To maintain compatibility with previous versions of Excel, the original functions are still available (in the new Compatibility category). The names of the modified functions were changed to include a period in the function name. However, the names don’t indicate which category a function belongs to or whether the name changed or the algorithm or function is new. The following lists will help you determine the function category.
This book focuses on the functions in Excel 2010. The older versions of functions are not explained in detail but only referenced.
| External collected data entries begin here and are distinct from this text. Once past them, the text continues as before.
/-- R132, R221: DECODE of a frame whose cache is full, and of a frame with an empty payload. No run starts: `LZW_RUNS`
and `END_REASON` A slot to fill beyond `PIX_CAPACITY` is refused (R6; before the fill, and by the
product also where one element would do: log 12, DESIGN CHOICE). -/
def Obligations.DecodeWithoutARun : Prop :=
  ∀ (s : State) (f : Frame), s.status.docValid = true → s.frames[s.host.argFrame]? = some f →
    (∀ d, f.dec = some d → exec .decode s = .next { s.started with
      result := { s.result with sel := .dec, len := d.length, rgba := none }, engine := .idle }) ∧
    (f.dec = none → f.rawLen = 0 → exec .decode s =
      (if Config.fits s.caps.pix (f.width.toNat * f.height.toNat) then
        .next { s.started with
          frames := s.frames.set s.host.argFrame { f with dec := some [0#8] }
          result := { s.result with sel := .dec, len := 1, rgba := none }, engine := .idle }
      else .refused .pixCapacity))

/-- R133, R282 to R285: DEINTERLACE of a frame that is decoded or has an empty payload, by the state of its second slot
and the `OVERWRITE` bit. A slot to fill beyond `PIX_CAPACITY` is refused (R6; at this instant: log 12, DESIGN
CHOICE). An element of a short input has no stated value (log 10, DESIGN CHOICE). -/
def Obligations.DeinterlaceFillsShowsOrFolds : Prop :=
  ∀ (s : State) (f : Frame) (d e : List Byte), s.status.docValid = true →
    s.frames[s.host.argFrame]? = some f → f.interlace = true →
    (f.dec = some d ∨ (f.dec = none ∧ f.rawLen = 0 ∧ d = [0#8] ∧ f.dei = .empty)) →
    ((f.dei = .empty ∧ Config.fits s.caps.pix (f.width.toNat * f.height.toNat) = true ∧ e = deinterlaceRows
        (fun i => d[i]?.getD (Config.decBeyond s.docEpoch s.host.argFrame i)) f.width.toNat f.height.toNat) ∨
      f.dei = .valid e →
      (s.host.argFlags.getLsbD 0 = false → exec .deinterlace s = .next { s.started with
        frames := s.frames.set s.host.argFrame { f with dec := some d, dei := .valid e }
        result := { s.result with sel := .dei, len := f.width.toNat * f.height.toNat, rgba := none }
        engine := .idle }) ∧
      (s.host.argFlags.getLsbD 0 = true → exec .deinterlace s = .next { s.started with
        frames := s.frames.set s.host.argFrame { f with dec := some e, dei := .folded }
        result := { s.result with sel := .dec, len := e.length, rgba := none }
        engine := .idle })) ∧
    (f.dei = .empty → Config.fits s.caps.pix (f.width.toNat * f.height.toNat) = false →
      exec .deinterlace s = .refused .pixCapacity) ∧
    (f.dei = .folded → exec .deinterlace s = .next { s.started with
      result := { s.result with sel := .dec, len := d.length, rgba := none }, engine := .idle })

/-- R24, R44: the registers of packed bits as the host reads them between commands: `STATUS` bit by bit, `ERR_BYTE`,
`SCR_FLAGS` (the packed byte of the screen descriptor as read), `GCE`, `IMG_FLAGS`, `CACHE`. -/
def Obligations.FlagRegistersReadAsTheirBits : Prop :=
  (∀ (t : Status), t.word.getLsbD 0 = t.docValid ∧ t.word.getLsbD 1 = t.err ∧ t.word.getLsbD 2 = t.warnTrailing ∧
    t.word.getLsbD 3 = t.gcePending ∧ t.word.getLsbD 4 = t.repeatValid ∧ t.word.toNat < 32) ∧
  (∀ (s t : State) (w h : Half) (pk bg aspect : Byte), exec (.hdrLsd w h pk bg aspect) s = .next t →
    t.screen.flags = pk.toNat) ∧
  ∀ (s : State), s.engine = .idle →
    readReg s 0x03 = .value s.status.word.toNat ∧
    readReg s 0x06 = .value (256 * s.err.byteValid.toNat + s.err.byte.toNat) ∧
    (s.docHidden = false → readReg s 0x0D = .value s.screen.flags ∧
      ∀ f, s.frames[s.host.argFrame]? = some f →
        readReg s 0x20 = .value (256 * f.gcePresent.toNat + 4 * f.disposal.toNat + 2 * f.userInput.toNat +
          f.transpFlag.toNat) ∧
        readReg s 0x27 = .value (128 * f.lctFlag.toNat + 64 * f.interlace.toNat + 32 * f.imgSort.toNat +
          f.lctSize.toNat) ∧
        readReg s 0x2A = .value (f.dec.isSome.toNat +
          2 * (match f.dei with | .empty => 0 | .valid _ => 1 | .folded => 2)))

/-- R385, R335, R22, U9 to U11: the host reads nothing during a command, no register, palette or payload of a document
a failed PARSE left, nothing of a frame that is not addressable, no write-only register, no number R44 does not
name, and no element outside the window. That each is refused, not given some value, is the model's (log 20, DESIGN
CHOICE), and so is that `TRAIL_COUNT` is among the registers of the failed PARSE (log 8, DEDUCED). -/
def Obligations.HostReadsAreRefused : Prop :=
  ∀ (s : State) (no i : Nat),
    (s.engine ≠ .idle → readReg s no = .refused .duringCommand ∧ readWindow s i = .refused .duringCommand ∧
      readGpal s i = .refused .duringCommand ∧ readRaw s no i = .refused .duringCommand ∧
      readLpal s no i = .refused .duringCommand) ∧
    (s.engine = .idle → s.docHidden = true →
      (0x0A ≤ no ∧ no ≤ 0x11 ∨ 0x20 ≤ no ∧ no ≤ 0x2B → readReg s no = .refused .partialDocument) ∧
      readGpal s i = .refused .partialDocument ∧ readRaw s no i = .refused .partialDocument ∧
      readLpal s no i = .refused .partialDocument) ∧
    (s.engine = .idle → s.docHidden = false → s.frames.length ≤ s.host.argFrame → 0x20 ≤ no → no ≤ 0x2B →
      readReg s no = .refused .noFrame) ∧
    (s.engine = .idle → s.docHidden = false → s.frames.length ≤ no →
      readRaw s no i = .refused .noFrame ∧ readLpal s no i = .refused .noFrame) ∧
    (s.engine = .idle → readReg s 0x00 = .refused .writeOnly) ∧
    (s.engine = .idle → (0x1B ≤ no ∧ no ≤ 0x1F) ∨ 0x2C ≤ no → readReg s no = .refused .noRegister) ∧
    (s.engine = .idle → s.result.sel = .none ∨ s.result.len ≤ i → readWindow s i = .refused .outOfWindow)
New in Excel 2010. The following functions are available only in Excel 2010:
CHISQ.DIST()
CHISQ.INV
CONFIDENCE.T()
COVARIANCE.P()
COVARIANCE.S()
F.DIST
F.INV()
GAMMALN.PRECISE()
MODE.MULT()
PERCENTILE.EXC()
PERCENTILE.INC()
PERCENTRANK.EXC()
PERCENTRANK.INC()
QUARTILE.EXC()
QUARTILE.INC()
RANK.AVG()
RANK.EQ()
T.DIST()
T.DIST.RT()
T.INV()
The accuracy and processing speed of the following functions were improved:
BETA.DIST()
BETA.INV()
BINOM.DIST()
BINOM.INV()
CHISQ.INV.RT()
CHISQ.TEST()
F.DIST.RT()
F.INV.RT()
GAMMA.DIST()
GAMMA.INV()
GAMMALN()
GEOMEAN()
HYPGEOM.DIST()
LOGNORM.INV()
LOGNORM.DIST()
NEGBINOM.DIST()
NORM.DIST()
NORM.INV()
NORM.S.DIST()
POISSON.DIST()
LINEST()
STDEV.S()
T.DIST.RT()
T.DIST.2T()
T.INV.2T()
VAR.S()
The functions with name changes only are listed in Table 12-1.
One example is used to illustrate most of the functions in this chapter and to show how the functions address the two questions about Statistics posed at the beginning of the chapter.
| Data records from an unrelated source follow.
-- ==== Sys2Proof/Laws/State.lean ====
section
/-! SUPPORT. One lemma per field per shared update of the state, true by unfolding it once, so that no later
proof unfolds a record update. -/

namespace Sys2Proof.Machine

/-! ### goto -/

@[simp] theorem goto_host (pos : Nat) (ph : ParsePhase) (s : State) : (goto pos ph s).host = s.host := rfl
@[simp] theorem goto_inMem (pos : Nat) (ph : ParsePhase) (s : State) : (goto pos ph s).inMem = s.inMem := rfl
@[simp] theorem goto_status (pos : Nat) (ph : ParsePhase) (s : State) : (goto pos ph s).status = s.status := rfl
@[simp] theorem goto_err (pos : Nat) (ph : ParsePhase) (s : State) : (goto pos ph s).err = s.err := rfl
@[simp] theorem goto_pos (pos : Nat) (ph : ParsePhase) (s : State) : (goto pos ph s).pos = pos := rfl
@[simp] theorem goto_endPos (pos : Nat) (ph : ParsePhase) (s : State) : (goto pos ph s).endPos = s.endPos := rfl
@[simp] theorem goto_trailCount (pos : Nat) (ph : ParsePhase) (s : State) : (goto pos ph s).trailCount = s.trailCount := rfl
@[simp] theorem goto_screen (pos : Nat) (ph : ParsePhase) (s : State) : (goto pos ph s).screen = s.screen := rfl
@[simp] theorem goto_gpal (pos : Nat) (ph : ParsePhase) (s : State) : (goto pos ph s).gpal = s.gpal := rfl
@[simp] theorem goto_repeatCount (pos : Nat) (ph : ParsePhase) (s : State) : (goto pos ph s).repeatCount = s.repeatCount := rfl
@[simp] theorem goto_frames (pos : Nat) (ph : ParsePhase) (s : State) : (goto pos ph s).frames = s.frames := rfl
@[simp] theorem goto_pendAlloc (pos : Nat) (ph : ParsePhase) (s : State) : (goto pos ph s).pendAlloc = s.pendAlloc := rfl
@[simp] theorem goto_pendRec (pos : Nat) (ph : ParsePhase) (s : State) : (goto pos ph s).pendRec = s.pendRec := rfl
@[simp] theorem goto_lzw (pos : Nat) (ph : ParsePhase) (s : State) : (goto pos ph s).lzw = s.lzw := rfl
@[simp] theorem goto_lzwRuns (pos : Nat) (ph : ParsePhase) (s : State) : (goto pos ph s).lzwRuns = s.lzwRuns := rfl
@[simp] theorem goto_endReason (pos : Nat) (ph : ParsePhase) (s : State) : (goto pos ph s).endReason = s.endReason := rfl
@[simp] theorem goto_result (pos : Nat) (ph : ParsePhase) (s : State) : (goto pos ph s).result = s.result := rfl
@[simp] theorem goto_engine (pos : Nat) (ph : ParsePhase) (s : State) : (goto pos ph s).engine = .parse ph := rfl
@[simp] theorem goto_hostq (pos : Nat) (ph : ParsePhase) (s : State) : (goto pos ph s).hostq = s.hostq := rfl
@[simp] theorem goto_docHidden (pos : Nat) (ph : ParsePhase) (s : State) : (goto pos ph s).docHidden = s.docHidden := rfl
@[simp] theorem goto_docEpoch (pos : Nat) (ph : ParsePhase) (s : State) : (goto pos ph s).docEpoch = s.docEpoch := rfl
@[simp] theorem goto_caps (pos : Nat) (ph : ParsePhase) (s : State) : (goto pos ph s).caps = s.caps := rfl

/-! ### skipFrom: `POS` stays (R174) -/

@[simp] theorem skipFrom_host (cursor : Nat) (s : State) : (skipFrom cursor s).host = s.host := rfl
@[simp] theorem skipFrom_inMem (cursor : Nat) (s : State) : (skipFrom cursor s).inMem = s.inMem := rfl
@[simp] theorem skipFrom_status (cursor : Nat) (s : State) : (skipFrom cursor s).status = s.status := rfl
@[simp] theorem skipFrom_err (cursor : Nat) (s : State) : (skipFrom cursor s).err = s.err := rfl
@[simp] theorem skipFrom_pos (cursor : Nat) (s : State) : (skipFrom cursor s).pos = s.pos := rfl
@[simp] theorem skipFrom_endPos (cursor : Nat) (s : State) : (skipFrom cursor s).endPos = s.endPos := rfl
@[simp] theorem skipFrom_trailCount (cursor : Nat) (s : State) : (skipFrom cursor s).trailCount = s.trailCount := rfl
@[simp] theorem skipFrom_screen (cursor : Nat) (s : State) : (skipFrom cursor s).screen = s.screen := rfl
@[simp] theorem skipFrom_gpal (cursor : Nat) (s : State) : (skipFrom cursor s).gpal = s.gpal := rfl
@[simp] theorem skipFrom_repeatCount (cursor : Nat) (s : State) : (skipFrom cursor s).repeatCount = s.repeatCount := rfl
@[simp] theorem skipFrom_frames (cursor : Nat) (s : State) : (skipFrom cursor s).frames = s.frames := rfl
@[simp] theorem skipFrom_pendAlloc (cursor : Nat) (s : State) : (skipFrom cursor s).pendAlloc = s.pendAlloc := rfl
@[simp] theorem skipFrom_pendRec (cursor : Nat) (s : State) : (skipFrom cursor s).pendRec = s.pendRec := rfl
@[simp] theorem skipFrom_lzw (cursor : Nat) (s : State) : (skipFrom cursor s).lzw = s.lzw := rfl
@[simp] theorem skipFrom_lzwRuns (cursor : Nat) (s : State) : (skipFrom cursor s).lzwRuns = s.lzwRuns := rfl
@[simp] theorem skipFrom_endReason (cursor : Nat) (s : State) : (skipFrom cursor s).endReason = s.endReason := rfl
@[simp] theorem skipFrom_result (cursor : Nat) (s : State) : (skipFrom cursor s).result = s.result := rfl
@[simp] theorem skipFrom_engine (cursor : Nat) (s : State) : (skipFrom cursor s).engine = .parse (.chain (.skip cursor)) := rfl
@[simp] theorem skipFrom_hostq (cursor : Nat) (s : State) : (skipFrom cursor s).hostq = s.hostq := rfl
@[simp] theorem skipFrom_docHidden (cursor : Nat) (s : State) : (skipFrom cursor s).docHidden = s.docHidden := rfl
@[simp] theorem skipFrom_docEpoch (cursor : Nat) (s : State) : (skipFrom cursor s).docEpoch = s.docEpoch := rfl
@[simp] theorem skipFrom_caps (cursor : Nat) (s : State) : (skipFrom cursor s).caps = s.caps := rfl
Scenario. A small software company markets its products over the Internet through its website as well as through direct sales. The company regularly monitors its product sales over the web, as well as the general traffic to its website. Because the webpages serve different purposes, the company can capture valuable information about the visitors and their interests. The following data is available:
Daily visits to the website
Visits to the webpages (for general information, information about products and events, and so on)
Total sales per day for each product
Number of clicks after a newsletter has been sent
Cost and time required to maintain the website
Sales calls of each field representative per day
Sales of each field representative per month